The proposal would allow an estimated 1.8 million "Dreamers" to apply for “nonimmigrant status” — essentially a conditional legal visa — if they meet certain conditions. If the "Dreamers" win that nonimmigrant status, then after six years, they would be able to apply for a green card, which will set them on the path to eventual citizenship.

As an attempt to calm immigration hardliners, the bill would ultimately overall immigration, the measure would end a diversity lottery program and limit family-based immigration. The visas from those programs would be used for the "Dreamers" and then dry up.

The bill also includes Trump's biggest immigration ask: funding for the border wall. More than $23.4 billion would be allotted for the wall and other border security, on top of $1.6 billion Congress has already approved.

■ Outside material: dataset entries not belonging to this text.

/-- The operations that drive the session (00_scope.md R14, 41_session.md R110, R119, 43_registry.md R148). In `Tick`: while the
transport is busy they wait at the port and change nothing; once it is ready they take the one step STEP would take and wait
again; after the session's RESET step FLUSH returns, FREE stages, arms and starts its remove command, and FREE's last loop
clears the slot and returns; in READY, FLUSH arms the staged bytes, FREE stages its remove command behind them and arms that, and
each starts the transfer and waits; once a tick has faulted, they end with that fault at their next test (60_exceptions.md R171).
In `Blocking`: FLUSH, BEGIN_FRAME and FREE outside READY do what STEP does and then what they do in the state after it, so a
poll's receive and dispatch come first (R119 corner case 2); they end with the fault STEP ends with, and go on where it does;
FLUSH finishes an armed frame; BEGIN_FRAME and FREE do what FLUSH does first; and every host operation returns in the transition
it began in where a retry ceiling stands or the display acknowledges at last (20_memory.md R56, 42_transport.md R142,
70_reset_and_hazards.md R199). Where a waiting operation is kept, and that a display that never acknowledges is a free value, is
the model's choice (log 14, log 15). -/
def Obligations.DrivingOperationsWaitForTheTransport : Prop :=
  (∀ s : State, Accepting s → s.cfg.transport = .tick → s.tstate ≠ .ready → s.state ≠ .ready →
    (s.pos = .idle ∨ s.pos = .beginning → exec .beginFrame s = .next { s with pos := .beginning })
    ∧ (s.pos = .idle ∨ s.pos = .flushing → exec .flush s = .next { s with pos := .flushing })
    ∧ ∀ i,
      ((s.pos = .idle ∧ i < s.cfg.nSlots ∧ (slotAt s i).cb ≠ none) ∨ s.pos = .freeingBegin →
        exec (.free i) s = .next { s with pos := .freeingBegin })
      ∧ (s.pos = .freeingFlush → exec (.free i) s = .next s))
  ∧ (∀ s u : State, Accepting s → s.cfg.transport = .tick → s.tstate = .ready →
    s.state = .transmit ∨ s.state = .receive ∨ s.state = .event →
    exec .step { s with pos := .idle } = .next (u.ret .stepped) →
    (s.pos = .idle ∨ s.pos = .beginning → exec .beginFrame s = .next { u with pos := .beginning })
    ∧ (s.pos = .idle ∨ s.pos = .flushing → exec .flush s = .next { u with pos := .flushing })
    ∧ ∀ i,
      ((s.pos = .idle ∧ i < s.cfg.nSlots ∧ (slotAt s i).cb ≠ none) ∨ s.pos = .freeingBegin →
        exec (.free i) s = .next { u with pos := .freeingBegin })
      ∧ (s.pos = .freeingFlush → exec (.free i) s = .next { u with pos := .freeingFlush }))
  ∧ (∀ s : State, Accepting s → s.cfg.transport = .tick → s.tstate = .ready → s.state = .reset →
    (s.pos = .idle ∨ s.pos = .flushing →
      exec .flush s = .next ({ s with outLen := 0, outSum := 0, ctrl := s.cfg.ctrlNoresp, state := .ready }.ret .unit))
    ∧ ∀ i,
      (∀ l, (s.pos = .idle ∧ i < s.cfg.nSlots ∧ (slotAt s i).cb ≠ none) ∨ s.pos = .freeingBegin →
        removeBytes s i = some l → l.length + 4 ≤ s.cfg.cOut →
        ∃ t, exec (.free i) s = .next t
          ∧ ArmedFrame s.cfg.ctrlNoresp (0x1B :: l) { s with outLen := 0, outSum := 0 } t
          ∧ t = { s with
              outBuf := t.outBuf
              outLen := l.length + 1
              outSum := 0x1B + sum8 l
              ctrl := s.cfg.ctrlNoresp
              nextState := .reset
              tstate := .start
              tRetries := 0
              tickEn := true
              pos := .freeingFlush })
      ∧ (s.pos = .freeingFlush →
        exec (.free i) s = .next ({ s with
          slots := s.slots.set i Slot.empty, outLen := 0, outSum := 0, ctrl := s.cfg.ctrlNoresp, state := .ready }.ret .unit)))
  ∧ (∀ s : State, Staging s → s.cfg.transport = .tick → s.tstate = .ready → s.pos = .idle →
    s.ctrl = s.cfg.ctrlNoresp → 0 < s.outLen → s.outLen + 3 ≤ s.cfg.cOut →
    ∃ t, exec .flush s = .next t
      ∧ ArmedFrame s.cfg.ctrlNoresp [] s t
      ∧ t = { s with
          outBuf := t.outBuf
          nextState := .reset
          state := .reset
          tstate := .start
          tRetries := 0
          tickEn := true
          pos := .flushing })
  ∧ (∀ (s : State) (i : Nat) (l : List Byte), Staging s → s.cfg.transport = .tick → s.tstate = .ready →
    (s.pos = .idle ∧ i < s.cfg.nSlots ∧ (slotAt s i).cb ≠ none) ∨ s.pos = .freeingBegin →
    s.ctrl = s.cfg.ctrlNoresp → removeBytes s i = some l → fits (0x1B :: l) s →
    ∃ t, exec (.free i) s = .next t
      ∧ ArmedFrame s.cfg.ctrlNoresp (0x1B :: l) s t
      ∧ t = { s with
          outBuf := t.outBuf
          outLen := s.outLen + l.length + 1
          outSum := s.outSum + sum8 (0x1B :: l)
          nextState := .reset
          state := .reset
          tstate := .start
          tRetries := 0
          tickEn := true
          pos := .freeingFlush })
  ∧ (∀ s : State, s.fault ≠ .none →
    (s.pos = .beginning → exec .beginFrame s = .next (s.ret (.fault s.fault)))
    ∧ (s.pos = .flushing → exec .flush s = .next (s.ret (.fault s.fault)))
    ∧ ∀ i, s.pos = .freeingBegin ∨ s.pos = .freeingFlush → exec (.free i) s = .next (s.ret (.fault s.fault)))
  ∧ (∀ s u : State, Accepting s → s.cfg.transport = .blocking → s.pos = .idle → s.state ≠ .ready →
    (exec .step s = .next (u.ret .stepped) → u.pos = .idle →
      Accepting u
      ∧ exec .flush s = exec .flush u
      ∧ exec .beginFrame s = exec .beginFrame u
      ∧ ∀ i, i < s.cfg.nSlots → (slotAt s i).cb ≠ none → exec (.free i) s = exec (.free i) u)
    ∧ (∀ c, exec .step s = .next (u.ret (.fault c)) →
      exec .flush s = .next (u.ret (.fault c))
      ∧ exec .beginFrame s = .next (u.ret (.fault c))
      ∧ ∀ i, i < s.cfg.nSlots → (slotAt s i).cb ≠ none → exec (.free i) s = .next (u.ret (.fault c)))
    ∧ (exec .step s = .next u → u.pos = .stepping →
      exec .flush s = .next { u with pos := .flushing }
      ∧ exec .beginFrame s = .next { u with pos := .beginning }
      ∧ ∀ i, i < s.cfg.nSlots → (slotAt s i).cb ≠ none → exec (.free i) s = .next { u with pos := .freeingBegin }))
  ∧ (∀ (s : State) (len : Byte) (frame refusals rest : List Byte),
    Accepting s → s.pos = .idle → Sending s len frame → s.env.rx = refusals ++ s.cfg.ack :: rest →
    (∀ b ∈ refusals, b ≠ s.cfg.ack) → (∀ k, s.cfg.retryLimit = some k → refusals.length ≤ k) →
    (s.nextState = .reset →
      exec .flush s = .next (State.ret .unit { s with
        outLen := 0
        outSum := 0
        ctrl := s.cfg.ctrlNoresp
        state := .ready
        tIdx := len.toNat + 3
        tCnt := 0
        tWait := 0
        tRetries := refusals.length
        tAck := s.cfg.ack
        env := { s.env with rx := rest }
        out := { s.out with
          bus := s.out.bus ++ (refusals ++ [s.cfg.ack]).flatMap (attemptBus frame s.cfg.dummyTx) } }))
    ∧ ∀ (c n trailer : Byte) (p rest' : List Byte), s.nextState = .receive → p.length = n.toNat →
      rest = c :: n :: p ++ trailer :: rest' →
      ∃ t, exec .flush s = .next t
        ∧ (∀ i, i < n.toNat + 3 → i < s.cfg.cIn → inRead t i = (c :: n :: p ++ [trailer])[i]?)
        ∧ (∀ i, n.toNat + 3 ≤ i ∨ s.cfg.cIn ≤ i → inRead t i = inRead s i)
        ∧ t = State.ret .unit { s with
            inBuf := t.inBuf
            outLen := 0
            outSum := 0
            ctrl := s.cfg.ctrlNoresp
            state := .ready
            inLen := min (n.toNat + 3) s.cfg.cIn
            inOvf := decide (s.cfg.cIn < n.toNat + 3)
            tIdx := n.toNat + 3
            tCnt := 0
            tWait := 0
            tRetries := refusals.length
            tAck := s.cfg.ack
            env := { s.env with rx := rest' }
            out := { s.out with
              events := s.out.events ++ replyEvents s n p trailer
              bus := s.out.bus ++ (refusals ++ [s.cfg.ack]).flatMap (attemptBus frame s.cfg.dummyTx)
                ++ (c :: n :: p ++ [trailer]).map (.rx s.cfg.dummyTx) } })
  ∧ (∀ s t : State, Accepting s → s.cfg.transport = .blocking → s.pos = .idle → s.tstate = .ready → s.state ≠ .ready →
    exec .flush s = .next (t.ret .unit) → t.pos = .idle →
    exec .beginFrame s = exec .beginFrame t
    ∧ ∀ i, i < s.cfg.nSlots → (slotAt s i).cb ≠ none → exec (.free i) s = exec (.free i) t)
  ∧ ∀ (i : Instr) (s t : State), isHostOp i = true → s.cfg.transport = .blocking → s.pos = .idle → s.tstate = .ready →
    s.cfg.retryLimit ≠ none ∨ (∀ n, s.env.rxCount ≤ n → Config.refusalsBeforeAck n ≠ none) →
    exec i s = .next t → t.pos = .idle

. The more conservative immigration bill would provide temporary legal protections to a smaller pool of just under 700,000 "Dreamers" on a renewable basis. Like the compromise bill, it would fund the wall and cut legal immigration. It would also include other internal enforcement measures, such as mandatory e-verify, which would require businesses to determine the legal status of new workers.

If House Republicans stick together, they can pass legislation along party lines — which they'll need to do if these bills have any chance of making it out of the lower chamber. But it was still not clear either piece of legislation could muster enough GOP support to pass.

If the legislation makes its way to the Senate, it would need the support of at least 10 Senate Democrats. No Democrats in either the House or Senate have signaled they'd back the bills.

Senate Republicans are pushing for a narrow bill to address the family separations, but lawmakers have not signaled an interest in tackling the broader immigration debate.